§ **About this exercise**: Please copy each line of the data that includes the string "segment".

Dataset entries
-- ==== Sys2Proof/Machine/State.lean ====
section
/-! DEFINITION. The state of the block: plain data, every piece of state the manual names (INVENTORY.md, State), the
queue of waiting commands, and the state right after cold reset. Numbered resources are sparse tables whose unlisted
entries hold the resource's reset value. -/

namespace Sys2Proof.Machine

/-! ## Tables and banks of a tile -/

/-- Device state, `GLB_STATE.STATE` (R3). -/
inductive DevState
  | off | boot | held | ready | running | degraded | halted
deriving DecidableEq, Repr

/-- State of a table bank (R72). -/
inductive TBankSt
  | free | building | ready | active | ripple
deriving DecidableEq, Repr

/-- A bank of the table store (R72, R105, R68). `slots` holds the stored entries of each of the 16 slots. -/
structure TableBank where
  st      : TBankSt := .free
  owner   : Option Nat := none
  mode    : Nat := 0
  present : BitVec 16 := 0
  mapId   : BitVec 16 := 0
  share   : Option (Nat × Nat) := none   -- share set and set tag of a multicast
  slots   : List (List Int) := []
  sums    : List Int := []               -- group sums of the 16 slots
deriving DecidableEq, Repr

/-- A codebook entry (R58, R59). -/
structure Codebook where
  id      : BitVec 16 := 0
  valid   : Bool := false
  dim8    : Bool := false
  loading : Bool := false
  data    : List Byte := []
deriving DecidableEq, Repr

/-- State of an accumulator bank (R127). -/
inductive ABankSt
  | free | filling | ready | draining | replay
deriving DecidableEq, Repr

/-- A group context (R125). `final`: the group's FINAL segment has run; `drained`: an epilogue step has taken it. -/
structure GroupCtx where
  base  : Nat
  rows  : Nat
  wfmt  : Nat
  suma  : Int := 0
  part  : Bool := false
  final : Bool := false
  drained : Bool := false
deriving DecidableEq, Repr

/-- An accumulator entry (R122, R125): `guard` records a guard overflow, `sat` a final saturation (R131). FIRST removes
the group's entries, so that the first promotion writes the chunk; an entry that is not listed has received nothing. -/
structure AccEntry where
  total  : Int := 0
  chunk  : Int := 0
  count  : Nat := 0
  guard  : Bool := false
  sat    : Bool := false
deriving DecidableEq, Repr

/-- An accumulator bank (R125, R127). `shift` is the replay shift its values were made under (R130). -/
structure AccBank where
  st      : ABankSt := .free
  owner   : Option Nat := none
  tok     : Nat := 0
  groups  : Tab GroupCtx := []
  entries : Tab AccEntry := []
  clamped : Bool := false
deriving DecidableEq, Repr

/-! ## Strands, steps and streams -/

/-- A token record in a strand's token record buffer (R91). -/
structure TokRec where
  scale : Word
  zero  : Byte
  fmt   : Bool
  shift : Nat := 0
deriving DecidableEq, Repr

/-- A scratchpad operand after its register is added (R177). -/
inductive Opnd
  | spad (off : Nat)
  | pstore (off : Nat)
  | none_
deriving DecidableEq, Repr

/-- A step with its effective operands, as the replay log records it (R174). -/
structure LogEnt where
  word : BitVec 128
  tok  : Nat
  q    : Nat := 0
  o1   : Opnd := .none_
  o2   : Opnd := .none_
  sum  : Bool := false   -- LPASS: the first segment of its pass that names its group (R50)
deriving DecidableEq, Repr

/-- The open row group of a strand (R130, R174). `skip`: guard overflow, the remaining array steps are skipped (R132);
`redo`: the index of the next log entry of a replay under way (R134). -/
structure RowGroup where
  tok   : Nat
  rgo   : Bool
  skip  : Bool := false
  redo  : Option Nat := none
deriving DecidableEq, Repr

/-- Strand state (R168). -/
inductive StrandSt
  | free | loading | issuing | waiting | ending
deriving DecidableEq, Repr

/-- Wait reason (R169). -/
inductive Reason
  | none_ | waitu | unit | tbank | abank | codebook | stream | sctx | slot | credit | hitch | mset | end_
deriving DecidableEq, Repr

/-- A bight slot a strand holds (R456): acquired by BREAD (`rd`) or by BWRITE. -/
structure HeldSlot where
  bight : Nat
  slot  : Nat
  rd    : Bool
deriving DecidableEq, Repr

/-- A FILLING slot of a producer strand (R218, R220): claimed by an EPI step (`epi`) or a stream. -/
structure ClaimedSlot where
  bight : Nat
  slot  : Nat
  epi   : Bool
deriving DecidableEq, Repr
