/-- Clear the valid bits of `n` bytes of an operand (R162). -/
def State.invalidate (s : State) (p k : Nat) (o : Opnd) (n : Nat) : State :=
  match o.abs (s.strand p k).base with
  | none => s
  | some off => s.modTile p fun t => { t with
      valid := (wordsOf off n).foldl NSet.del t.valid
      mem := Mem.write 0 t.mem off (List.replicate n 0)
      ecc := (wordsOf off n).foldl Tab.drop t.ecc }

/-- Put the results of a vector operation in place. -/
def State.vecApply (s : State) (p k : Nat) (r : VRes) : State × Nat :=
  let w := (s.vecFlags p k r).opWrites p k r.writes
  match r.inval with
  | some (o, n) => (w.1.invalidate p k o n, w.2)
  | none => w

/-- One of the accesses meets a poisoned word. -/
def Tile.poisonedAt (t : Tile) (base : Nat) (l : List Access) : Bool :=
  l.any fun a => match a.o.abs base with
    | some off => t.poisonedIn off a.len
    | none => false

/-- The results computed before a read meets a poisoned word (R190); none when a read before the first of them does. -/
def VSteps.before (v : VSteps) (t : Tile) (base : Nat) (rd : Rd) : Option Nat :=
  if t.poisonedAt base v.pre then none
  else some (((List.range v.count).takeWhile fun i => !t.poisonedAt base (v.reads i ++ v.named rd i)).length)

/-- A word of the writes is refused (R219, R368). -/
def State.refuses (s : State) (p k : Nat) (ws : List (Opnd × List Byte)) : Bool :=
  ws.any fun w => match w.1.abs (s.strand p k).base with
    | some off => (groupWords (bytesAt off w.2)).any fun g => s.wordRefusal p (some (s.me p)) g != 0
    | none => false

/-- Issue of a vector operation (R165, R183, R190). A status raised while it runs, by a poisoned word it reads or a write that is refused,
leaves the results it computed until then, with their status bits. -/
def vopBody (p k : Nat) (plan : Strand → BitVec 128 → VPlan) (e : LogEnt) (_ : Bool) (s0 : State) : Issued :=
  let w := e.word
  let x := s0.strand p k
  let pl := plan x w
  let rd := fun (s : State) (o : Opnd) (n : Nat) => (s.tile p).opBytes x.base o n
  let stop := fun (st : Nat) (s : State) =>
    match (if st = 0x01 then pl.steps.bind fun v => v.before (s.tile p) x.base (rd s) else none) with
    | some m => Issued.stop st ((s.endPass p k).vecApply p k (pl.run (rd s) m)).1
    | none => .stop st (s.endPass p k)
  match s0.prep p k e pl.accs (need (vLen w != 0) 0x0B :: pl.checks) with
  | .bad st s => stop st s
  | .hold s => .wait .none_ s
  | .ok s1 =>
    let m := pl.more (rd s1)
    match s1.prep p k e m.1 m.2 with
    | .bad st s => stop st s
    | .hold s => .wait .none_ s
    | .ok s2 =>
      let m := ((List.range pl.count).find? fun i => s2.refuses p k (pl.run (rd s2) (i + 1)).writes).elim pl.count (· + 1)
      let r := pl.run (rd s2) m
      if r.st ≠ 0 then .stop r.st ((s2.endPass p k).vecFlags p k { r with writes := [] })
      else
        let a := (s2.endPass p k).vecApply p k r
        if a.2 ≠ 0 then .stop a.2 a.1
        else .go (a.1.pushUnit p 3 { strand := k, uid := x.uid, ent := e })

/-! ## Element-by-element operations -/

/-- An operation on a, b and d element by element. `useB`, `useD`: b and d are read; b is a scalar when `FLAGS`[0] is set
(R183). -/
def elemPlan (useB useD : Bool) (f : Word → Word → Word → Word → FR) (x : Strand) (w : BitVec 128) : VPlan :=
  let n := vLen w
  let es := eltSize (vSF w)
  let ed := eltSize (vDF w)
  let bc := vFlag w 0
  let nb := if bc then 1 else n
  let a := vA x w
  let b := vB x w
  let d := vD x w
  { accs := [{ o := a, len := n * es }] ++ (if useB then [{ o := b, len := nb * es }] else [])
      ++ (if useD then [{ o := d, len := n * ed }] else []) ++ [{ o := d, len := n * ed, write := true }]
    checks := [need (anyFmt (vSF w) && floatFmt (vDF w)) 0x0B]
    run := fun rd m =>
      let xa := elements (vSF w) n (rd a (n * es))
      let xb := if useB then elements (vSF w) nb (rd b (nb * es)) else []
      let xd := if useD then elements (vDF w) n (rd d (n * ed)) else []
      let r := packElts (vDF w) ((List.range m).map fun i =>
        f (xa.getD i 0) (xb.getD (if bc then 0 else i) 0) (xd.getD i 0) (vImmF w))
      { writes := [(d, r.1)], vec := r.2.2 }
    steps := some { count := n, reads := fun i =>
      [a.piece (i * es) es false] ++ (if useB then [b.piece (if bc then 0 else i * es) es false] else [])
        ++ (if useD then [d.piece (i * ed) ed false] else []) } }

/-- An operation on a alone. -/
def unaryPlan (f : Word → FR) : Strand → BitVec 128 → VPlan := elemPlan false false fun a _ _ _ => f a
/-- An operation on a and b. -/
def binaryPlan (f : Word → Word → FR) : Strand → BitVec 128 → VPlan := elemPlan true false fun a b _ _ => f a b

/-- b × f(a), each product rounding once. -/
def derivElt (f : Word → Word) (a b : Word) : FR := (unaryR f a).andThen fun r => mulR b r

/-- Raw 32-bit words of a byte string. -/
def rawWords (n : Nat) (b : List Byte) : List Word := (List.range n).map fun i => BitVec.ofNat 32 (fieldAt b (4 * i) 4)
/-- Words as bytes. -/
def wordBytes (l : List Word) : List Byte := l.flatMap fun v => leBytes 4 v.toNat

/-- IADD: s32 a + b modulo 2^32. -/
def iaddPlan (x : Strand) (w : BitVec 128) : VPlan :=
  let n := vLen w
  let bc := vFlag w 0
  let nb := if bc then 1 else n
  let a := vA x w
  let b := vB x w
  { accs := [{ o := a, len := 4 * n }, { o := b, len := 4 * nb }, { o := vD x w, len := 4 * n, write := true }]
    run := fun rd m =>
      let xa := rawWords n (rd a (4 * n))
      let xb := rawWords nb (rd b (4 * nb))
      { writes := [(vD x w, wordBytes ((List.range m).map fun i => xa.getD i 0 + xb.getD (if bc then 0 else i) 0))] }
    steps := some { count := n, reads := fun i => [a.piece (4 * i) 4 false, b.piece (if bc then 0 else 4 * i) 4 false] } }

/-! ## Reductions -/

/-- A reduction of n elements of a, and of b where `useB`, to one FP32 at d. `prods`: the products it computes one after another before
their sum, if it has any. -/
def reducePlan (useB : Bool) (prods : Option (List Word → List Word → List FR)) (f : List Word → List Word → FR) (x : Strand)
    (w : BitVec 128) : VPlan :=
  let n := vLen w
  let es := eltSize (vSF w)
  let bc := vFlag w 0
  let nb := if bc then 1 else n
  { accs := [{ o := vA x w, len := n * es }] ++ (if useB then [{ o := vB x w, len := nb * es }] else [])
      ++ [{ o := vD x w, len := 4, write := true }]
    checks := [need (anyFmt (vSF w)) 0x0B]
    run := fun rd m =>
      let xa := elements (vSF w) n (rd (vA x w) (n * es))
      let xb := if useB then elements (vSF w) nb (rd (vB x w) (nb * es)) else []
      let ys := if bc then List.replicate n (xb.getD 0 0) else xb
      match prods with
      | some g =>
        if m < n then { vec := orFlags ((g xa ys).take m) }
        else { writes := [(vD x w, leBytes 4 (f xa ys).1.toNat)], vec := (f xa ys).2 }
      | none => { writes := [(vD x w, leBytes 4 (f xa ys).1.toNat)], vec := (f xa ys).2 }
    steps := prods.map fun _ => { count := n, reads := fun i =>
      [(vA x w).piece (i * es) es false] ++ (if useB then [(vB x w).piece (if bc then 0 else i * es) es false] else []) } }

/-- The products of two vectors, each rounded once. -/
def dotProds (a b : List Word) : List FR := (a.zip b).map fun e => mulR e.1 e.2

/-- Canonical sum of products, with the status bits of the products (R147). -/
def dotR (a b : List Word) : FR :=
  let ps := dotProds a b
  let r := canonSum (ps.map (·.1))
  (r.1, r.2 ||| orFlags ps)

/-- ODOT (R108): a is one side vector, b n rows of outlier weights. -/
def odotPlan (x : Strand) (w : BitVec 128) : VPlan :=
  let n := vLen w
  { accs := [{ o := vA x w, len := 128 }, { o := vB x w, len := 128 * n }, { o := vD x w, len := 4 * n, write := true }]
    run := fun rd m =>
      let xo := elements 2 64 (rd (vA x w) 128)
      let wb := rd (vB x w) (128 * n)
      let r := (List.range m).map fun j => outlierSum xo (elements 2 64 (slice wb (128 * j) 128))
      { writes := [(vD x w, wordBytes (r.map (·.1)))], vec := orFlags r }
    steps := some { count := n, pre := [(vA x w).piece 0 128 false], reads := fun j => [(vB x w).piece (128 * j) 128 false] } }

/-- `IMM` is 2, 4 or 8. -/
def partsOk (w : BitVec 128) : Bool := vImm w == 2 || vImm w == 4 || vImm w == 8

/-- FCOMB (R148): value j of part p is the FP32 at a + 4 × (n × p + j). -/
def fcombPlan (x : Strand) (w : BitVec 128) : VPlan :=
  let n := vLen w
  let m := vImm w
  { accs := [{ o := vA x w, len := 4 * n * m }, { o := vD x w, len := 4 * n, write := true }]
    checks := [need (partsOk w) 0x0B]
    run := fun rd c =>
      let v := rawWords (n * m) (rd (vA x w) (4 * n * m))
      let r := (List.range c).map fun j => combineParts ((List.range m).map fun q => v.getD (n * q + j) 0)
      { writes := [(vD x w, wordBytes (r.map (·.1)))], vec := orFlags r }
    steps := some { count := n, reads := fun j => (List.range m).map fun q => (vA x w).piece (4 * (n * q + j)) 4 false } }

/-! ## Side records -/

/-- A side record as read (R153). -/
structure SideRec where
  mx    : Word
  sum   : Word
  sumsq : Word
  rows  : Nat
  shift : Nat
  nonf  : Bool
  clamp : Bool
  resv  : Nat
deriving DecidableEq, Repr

§ **Answer section**:
/-- A group context (R125). `final`: the group's FINAL segment has run; `drained`: an epilogue step has taken it. -/
  sum  : Bool := false   -- LPASS: the first segment of its pass that names its group (R50)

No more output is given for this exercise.